Studio album by Valley Lodge
- Released: August 16, 2005
- Genre: Power pop
- Length: 41:27
- Label: D-Text Records, Powerpop Academy

Valley Lodge chronology
|  | Valley Lodge (2005) | Semester at Sea (2009) |

= Valley Lodge (album) =

Valley Lodge is the debut studio album by the American power pop band Valley Lodge. It was first released on August 1, 2005, on the band's official Bandcamp page as a purely digital album, then was released on August 16, 2005, by the record label D-Text Records and received a physical release on CD. It was re-released in Japan on September 26, 2008, by Powerpop Academy with three bonus tracks.

==Track listing==

| No. | Title | Length |
|---|---|---|
| 1. | "Every Little Thing" | 3:14 |
| 2. | "Sold" | 3:20 |
| 3. | "If It Takes All Night" | 4:33 |
| 4. | "All Of My Loving" | 2:49 |
| 5. | "Over It" | 3:11 |
| 6. | "Hey" | 2:43 |
| 7. | "Naked City" | 3:00 |
| 8. | "Twenty-first Century Man" | 3:52 |
| 9. | "Hanging On" | 4:13 |
| 10. | "Cruel" | 3:23 |
| 11. | "That Song" | 3:38 |
| 12. | "Planetarium" | 4:04 |

==Japanese bonus tracks==

| No. | Title | Length |
|---|---|---|
| 13. | "Comin' Round" | 3:15 |
| 14. | "My Baby" | 2:39 |
| 15. | "Barricade" | 2:59 |

==Personnel==
- Dave Hill - vocals, guitar
- John Kimbrough - vocals, guitar, additional instruments
- Phil Costello - vocals, bass guitar
- Rob Pfeiffer - drums
- Candice Belanoff - bass guitar
- Pete Kohl - backing vocals, additional percussion
- Ian Pai - additional percussion

==Notes==
There is confusion as to the intended spelling of the 8th track on the album, "21st Centrury Man". On digital releases such as on Apple Music and Spotify it is spelt "Centrury", but on the Bandcamp release and physical CD release it is spelt "Century".

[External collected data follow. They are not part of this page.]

-- ==== Sys2Proof/Certificates/Slice0/Obligations.lean ====
section
/-! DEFINITION. The statements for the provers. Each docstring names the rules it rests on and, where it states a choice
of the model, the log entry of notes/assumptions that holds it. A call's answer is written `State.answered`: the call's
kind plus 0x80 and its tag offered to the link it came from, whose receiver hunts again. -/

open Sys2Proof Sys2Proof.Machine

/-! ### The queue of commands, and what holds in every state -/

/-- A step takes the command at the front of the queue and runs it with the rest of the queue left; an empty queue idles
(the model's own queue, assumption 4). -/
def Obligations.StepTakesFrontCommand : Prop :=
  (∀ (s : State) (c : Instr) (rest : List Instr), s.pending = c :: rest → step s = exec c { s with pending := rest })
  ∧ ∀ s : State, s.pending = [] → step s = .next s

/-- The invariants hold in the reset state: the bounds, the order of the settings, the lamp floors and the lamp caps. -/
def Claims.InvariantsHoldAtReset : Prop :=
  State.reset.Bounded ∧ State.reset.SettingsOrdered ∧ State.reset.LampFloors ∧ State.reset.LampsCapped

/-- The reset state is what a power-on makes of a part that was never commissioned, with no extender board fitted and KEY
low (assumption 8), whatever its working memory held before; and it holds the values of R2, R8 and R166. -/
def Claims.ResetIsFirstPowerOn : Prop :=
  exec (.powerOn 0) State.reset = .next State.reset
  ∧ State.reset.clock = ⟨0, 0, false⟩ ∧ State.reset.calendar.record = ⟨.work, .noClock, 0, none⟩
  ∧ (∀ f, State.reset.links.isSet f = true ↔ f = .clockUnset) ∧ State.reset.links.enables = 0b1111111111

/-- The reset state: the invariants hold in it, and it is what a first power-on makes (R2, R8, R166, assumption 8). -/
def Obligations.ResetState : Prop :=
  Claims.InvariantsHoldAtReset ∧ Claims.ResetIsFirstPowerOn

/-- INVARIANT. Every step keeps the clock in its range (R1), each outbound queue at no more than 8 frames (R163), the staging
list at no more than 16 edits with no two of one key (R31), the door event queue at no more than 64 records (R58) and the
forecast table at no more than eight entries, one for each door (R57). -/
def Obligations.StepKeepsBounded : Prop :=
  ∀ s t : State, s.Bounded → step s = .next t → t.Bounded

/-- INVARIANT. Every step keeps every scene in order, floor at most vacant level at most level (R26), the gas thresholds
rising (R96) and the degrade limit above the stale limit (R77): in working memory, in the stored copy and in a snapshot
being written. -/
def Obligations.StepKeepsSettingsOrdered : Prop :=
  ∀ s t : State, s.SettingsOrdered → step s = .next t → t.SettingsOrdered

/-- INVARIANT. No step takes an enabled lamp group's output below the floor of the phase in force, nor its desired level,
its grant or the floor it has requested (R144). -/
def Obligations.StepKeepsLampFloors : Prop :=
  ∀ s t : State, s.LampFloors → step s = .next t → t.LampFloors

/-- INVARIANT. No step takes a lamp group's output above its granted level, lights a DISABLED group, or parts a dimmer
channel from its group's output (R144, R156). -/
def Obligations.StepKeepsLampsCapped : Prop :=
  ∀ s t : State, s.LampsCapped → step s = .next t → t.LampsCapped

/-- Whole machine: a step that clears an attention flag runs FLAGS_CLEAR from the supervisor link naming that flag, or a
reset (R166). -/
def Obligations.FlagsClearOnlyByCallOrReset : Prop :=
  ∀ (s t : State) (f : Flag), step s = .next t → s.links.isSet f = true → t.links.isSet f = false →
    ∃ c rest, s.pending = c :: rest ∧
      ((∃ boards, c = .powerOn boards) ∨ (∃ boards, c = .resetTakesEffect boards)
        ∨ ∃ o a, c = .flagsClear o (some a) ∧ o.link = .supervisor ∧ a.flags.getLsbD (flagIndex f) = true)

/-! ### What the Link Interface does with every call -/

/-- Whole machine: on the panel link every known call outside the panel's set of eleven is answered LEVEL and does nothing
else; on the supervisor link every known call may be made (R162 step 2, R165). STORE_SAVE and STORE_STATUS bring the KEY
level with them, which the Settings Store sees whatever becomes of the call (`asSeen`, in full in `KeySeen`;
assumption 9). -/
def Claims.PanelCallsOutsideItsSetAnswerLevel : Prop :=
  (∀ (c : Instr) (s : State) (k : CallKind) (o : Origin) (b : Bool), callOf c = some (k, o, b) → o.link = .panel →
    k ∉ [.phaseExtend, .groupOverride, .groupRelease, .phaseWrite, .sceneWrite, .phaseRead, .zoneRead, .groupRead,
      .doorRead, .shiftRead, .ident] →
    s.power = .running → s.links.restart = none →
    exec c s = .next ((s.asSeen c).answered k o ⟨.level, .bare⟩))
  ∧ ∀ k, linkMay k .supervisor = true

/-- Whole machine: a call its link may make whose body does not hold the fields of its kind is answered RANGE and does
nothing else (R162 step 3). -/
def Claims.MalformedBodiesAnswerRange : Prop :=
  ∀ (c : Instr) (s : State) (k : CallKind) (o : Origin), callOf c = some (k, o, false) → s.Admits k o →
    exec c s = .next ((s.asSeen c).answered k o ⟨.range, .bare⟩)

/-- Whole machine: once a RESTART is accepted, every call on either link is discarded without an answer (R170). The KEY level
that comes with STORE_SAVE and STORE_STATUS is seen all the same (`asSeen`, in full in `KeySeen`), the model's choice
(assumption 9). -/
def Claims.CallsAfterRestartAreDiscarded : Prop :=
  (∀ (c : Instr) (s : State) (k : CallKind) (o : Origin) (b : Bool), callOf c = some (k, o, b) →
    s.power = .running → s.links.restart ≠ none → exec c s = .next ((s.asSeen c).unanswered o))
  ∧ ∀ (s : State) (o : Origin) (kind : Byte), s.power = .running → s.links.restart ≠ none →
    exec (.unknownCall o kind) s = .next (s.unanswered o)

/-- Whole machine, the model's choice (assumption 10): while the part is held in reset or has no supply, nothing but a
power-on, a loss of power and the RESET pin does anything. -/
def Claims.NothingHappensWithoutPower : Prop :=
  ∀ (c : Instr) (s : State), s.power ≠ .running → (∀ boards, c ≠ .powerOn boards) → c ≠ .lossOfPower →
    c ≠ .resetPinLow → exec c s = .next s

/-- What is not taken at all: calls after an accepted RESTART (R170), and everything while the part has no supply or is held
in reset (assumption 10). That a discarded STORE_SAVE or STORE_STATUS still shows the KEY level it brought (`asSeen`) is the
model's choice (assumption 9). -/
def Obligations.NothingTaken : Prop :=
  Claims.CallsAfterRestartAreDiscarded ∧ Claims.NothingHappensWithoutPower

/-- Whole machine: no command of one link touches the other link's receiver or its hold; of a link's own traffic the other
link's queue is untouched too (R158). -/
def Obligations.LinksDoNotTouchEachOther : Prop :=
  (∀ (c : Instr) (s t : State) (k : CallKind) (o : Origin) (b : Bool) (l : Link), callOf c = some (k, o, b) →
    l ≠ o.link → exec c s = .next t →
    (t.links.link l).receiver = (s.links.link l).receiver ∧ (t.links.link l).held = (s.links.link l).held)
  ∧ ∀ (c : Instr) (s t : State) (l m : Link), l ≠ m →
    (c = .linkHold m ∨ c = .linkRelease m ∨ c = .frameBegins m ∨ (∃ x, c = .frameDiscarded m x) ∨ c = .frameSent m) →
    exec c s = .next t → t.links.link l = s.links.link l

/-- UNKNOWN_CALL (R162 step 1, R163): a call kind that names no call is answered UNKNOWN on either link. -/
def Claims.UnknownCallsAnswerUnknown : Prop :=
  ∀ (s : State) (o : Origin) (kind : Byte), s.power = .running → s.links.restart = none →
    1 ≤ kind.toNat → kind.toNat ≤ 0x6F → (∀ k, kindCode k ≠ kind) →
    exec (.unknownCall o kind) s = .next (s.answeredCode kind o ⟨.unknown, .bare⟩)

/-- The order in which the Link Interface judges a call (R162, R165): an unknown kind UNKNOWN, a call its link may not make
LEVEL, a body without the fields of its kind RANGE; nothing else happens. -/
def Obligations.CallsJudged : Prop :=
  Claims.PanelCallsOutsideItsSetAnswerLevel ∧ Claims.MalformedBodiesAnswerRange ∧ Claims.UnknownCallsAnswerUnknown

/-- LINK_HOLD, LINK_RELEASE and FRAME_BEGINS (R160, R161): a hold, release or start byte counts while the receiver hunts,
and changes nothing inside a frame. A held link sends nothing more than the frame it is sending; a released link resumes
with its oldest frame. -/
def Claims.HoldReleaseAndStartBytes : Prop :=
  ∀ (s : State) (l : Link), s.power = .running →
    ((s.links.link l).receiver = .hunting →
      exec (.linkHold l) s = .next (s.setLink l { s.links.link l with held := true })
      ∧ exec (.linkRelease l) s
          = .next (s.setLink l { s.links.link l with held := false, sending := !(s.links.link l).queue.isEmpty })
      ∧ exec (.frameBegins l) s = .next (s.setLink l { s.links.link l with receiver := .receiving }))
    ∧ ((s.links.link l).receiver = .receiving →
      exec (.linkHold l) s = .next s ∧ exec (.linkRelease l) s = .next s ∧ exec (.frameBegins l) s = .next s)

/-- FRAME_DISCARDED and FRAME_SENT (R160, R161, R163): a discard returns the receiver to hunting silently, a late byte being
taken as hunting takes it; a frame sent leaves the queue, and the next begins unless the link is held. -/
def Claims.FramesDiscardedAndSent : Prop :=
  (∀ (s : State) (l : Link) (c : DiscardCause), s.power = .running → (s.links.link l).receiver = .receiving →
    exec (.frameDiscarded l c) s = .next (s.setLink l
      (match c with
        | .lateByte b =>
          if b = 0x7E then s.links.link l
          else if b = 0x13 then { s.links.link l with receiver := .hunting, held := true }
          else if b = 0x11 then
            { s.links.link l with receiver := .hunting, held := false, sending := !(s.links.link l).queue.isEmpty }
          else { s.links.link l with receiver := .hunting }
        | _ => { s.links.link l with receiver := .hunting })))
  ∧ (∀ (s : State) (l : Link) (f : Frame) (q : List Frame), s.power = .running →
    (s.links.link l).sending = true → (s.links.link l).queue = f :: q →
    exec (.frameSent l) s
      = .next (s.setLink l { s.links.link l with queue := q, sending := !(s.links.link l).held && !q.isEmpty }))
  ∧ ∀ (s : State) (l : Link), s.power = .running → (s.links.link l).sending = false →
    exec (.frameSent l) s = .next s

/-- LINK_HOLD, LINK_RELEASE, FRAME_BEGINS, FRAME_DISCARDED and FRAME_SENT (R160, R161, R163). -/
def Obligations.LinkTraffic : Prop :=
  Claims.HoldReleaseAndStartBytes ∧ Claims.FramesDiscardedAndSent

/-! ### Shed Clock -/

/-- CLOCK_READ and CLOCK_SET (R3, R4). CLOCK_SET outside the week is answered RANGE; within the week it loads the whole
week-second, sets the tick to 0 and the state to RUNNING, and where the clock was RUNNING and the minute is unchanged
nothing else happens: CLOCK_UNSET is not cleared, and no minute or second boundary is delivered. -/
def Obligations.ClockCalls : Prop :=
  (∀ (s : State) (o : Origin), s.Admits .clockRead o →
    exec (.clockRead o (some ())) s = .next (s.answered .clockRead o
      ⟨.ok, .clock s.clock.weekSecond s.clock.tick (s.clock.weekSecond / 86400) (s.clock.weekSecond % 86400 / 60)
        s.clock.running⟩))
  ∧ (∀ (s : State) (o : Origin) (a : ClockSetArgs), s.Admits .clockSet o → 604800 ≤ a.weekSecond.toNat →
    exec (.clockSet o (some a)) s = .next (s.answered .clockSet o ⟨.range, .bare⟩))
  ∧ ∀ (s : State) (o : Origin) (a : ClockSetArgs), s.Admits .clockSet o → a.weekSecond.toNat < 604800 →
    s.clock.running = true → a.weekSecond.toNat / 60 = s.clock.weekSecond / 60 →
    exec (.clockSet o (some a)) s
      = .next (State.answered { s with clock := ⟨a.weekSecond.toNat, 0, true⟩ } .clockSet o ⟨.ok, .bare⟩)

/-- CLOCK_SET's set event (R3, R13), from the state `u` with the clock loaded and the call answered, for a clock that was
UNSET or a minute that changed: the rings move once when the minute changed; with an override active the phase record
stands; a matching entry is taken as an ordinary match, once; otherwise the lookup, or the lead, settles the outcome and a
transition is made only where it differs. The last part is stated where the lead is not already due at the delivered
boundary, whose place before the set event is the model's choice (assumption 36). -/
def Obligations.SetEventFollowsClockSet : Prop :=
  ∀ (s u v : State) (o : Origin) (a : ClockSetArgs), s.Admits .clockSet o → a.weekSecond.toNat < 604800 →
    u = State.answered { s with clock := ⟨a.weekSecond.toNat, 0, true⟩ } .clockSet o ⟨.ok, .bare⟩ →
    (s.clock.running = false ∨ a.weekSecond.toNat / 60 ≠ s.clock.weekSecond / 60) →
    v = (if a.weekSecond.toNat / 60 = s.clock.weekSecond / 60 then u else u.ringMinute) →
    (s.calendar.record.overridden = true → exec (.clockSet o (some a)) s = .next v)
    ∧ (∀ e, s.calendar.record.overridden = false →
      winner s.calendar.entries (a.weekSecond.toNat / 60) = some e →
      exec (.clockSet o (some a)) s = .next (v.transition e.phase .calendar none e.shiftStart))
    ∧ (s.calendar.record.overridden = false → winner s.calendar.entries (a.weekSecond.toNat / 60) = none →
      ¬ (s.phase = .setback ∧ s.calendar.record.source = .calendar
        ∧ leadHolds s.calendar.entries (a.weekSecond.toNat / 60) s.climate.deficit s.calendar.leadRate = true) →
      ∀ outcome : Phase × Source,
        outcome =
          (if lookup s.calendar.entries s.calendar.noClock (a.weekSecond.toNat / 60) = .setback
              ∧ leadHolds s.calendar.entries (a.weekSecond.toNat / 60) s.climate.deficit s.calendar.leadRate = true
            then (.preheat, .lead)
            else (lookup s.calendar.entries s.calendar.noClock (a.weekSecond.toNat / 60), .calendar)) →
        exec (.clockSet o (some a)) s
          = .next (if (s.phase, s.calendar.record.source) = outcome then v
              else v.transition outcome.1 outcome.2 none false))

/-- TICK (R1, R147, R148): the clock advances by one tick, returning from 15 to 0 with the week-second advancing, and from
604,799 to 0; the scan counts each present board's return as good or bad; the waiting commands stand. A tick that finds
nothing due and brings no second boundary does nothing but its scan. What is still due is taken first (assumptions 1 to 3). -/
def Claims.TickAdvances : Prop :=
  ∀ (s : State) (capture : Capture) (order : List TickEvent), s.power = .running →
    (∃ t, exec (.tick capture order) s = .next t
      ∧ t.clock =
          (if s.clock.tick + 1 < 16 then { s.clock with tick := s.clock.tick + 1 }
          else { s.clock with tick := 0, weekSecond := if s.clock.weekSecond + 1 < 604800 then s.clock.weekSecond + 1 else 0 })
      ∧ t.pending = s.pending ∧ t.power = .running
      ∧ (∀ l, (t.lines.lines.get l).driven = none ↔
          (s.lines.boards.get (boardOf l)).present = false ∨ (s.lines.lines.get l).config.mode = .input)
      ∧ ∀ b, t.lines.boards.get b =
          (if (s.lines.boards.get b).present then
            match capture.get b with
            | some q => { s.lines.boards.get b with captured := some q, consecutive := 0 }
            | none => { s.lines.boards.get b with
                bad := min 65535 ((s.lines.boards.get b).bad + 1)
                consecutive := min 65535 ((s.lines.boards.get b).consecutive + 1) }
          else s.lines.boards.get b))
    ∧ (s.owed = [] → (∀ d, s.doorDue d = none ∧ s.trailerDue d = none) → s.clock.tick + 1 < 16 → order = [] →
      exec (.tick capture order) s
        = .next (State.scan { s with clock := { s.clock with tick := s.clock.tick + 1 } } capture))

The track "All Of My Loving" received a music video, which features naked people as furniture. The music video was directed by longtime friends and collaborators Dave Hill and Rory Scovel, and was produced by Margaux Ravis.

The track "Naked City" was present on the 2011 videogame Test Drive Unlimited 2.

All of the bonus tracks on the Japanese re-release are present on their next album, Semester at Sea.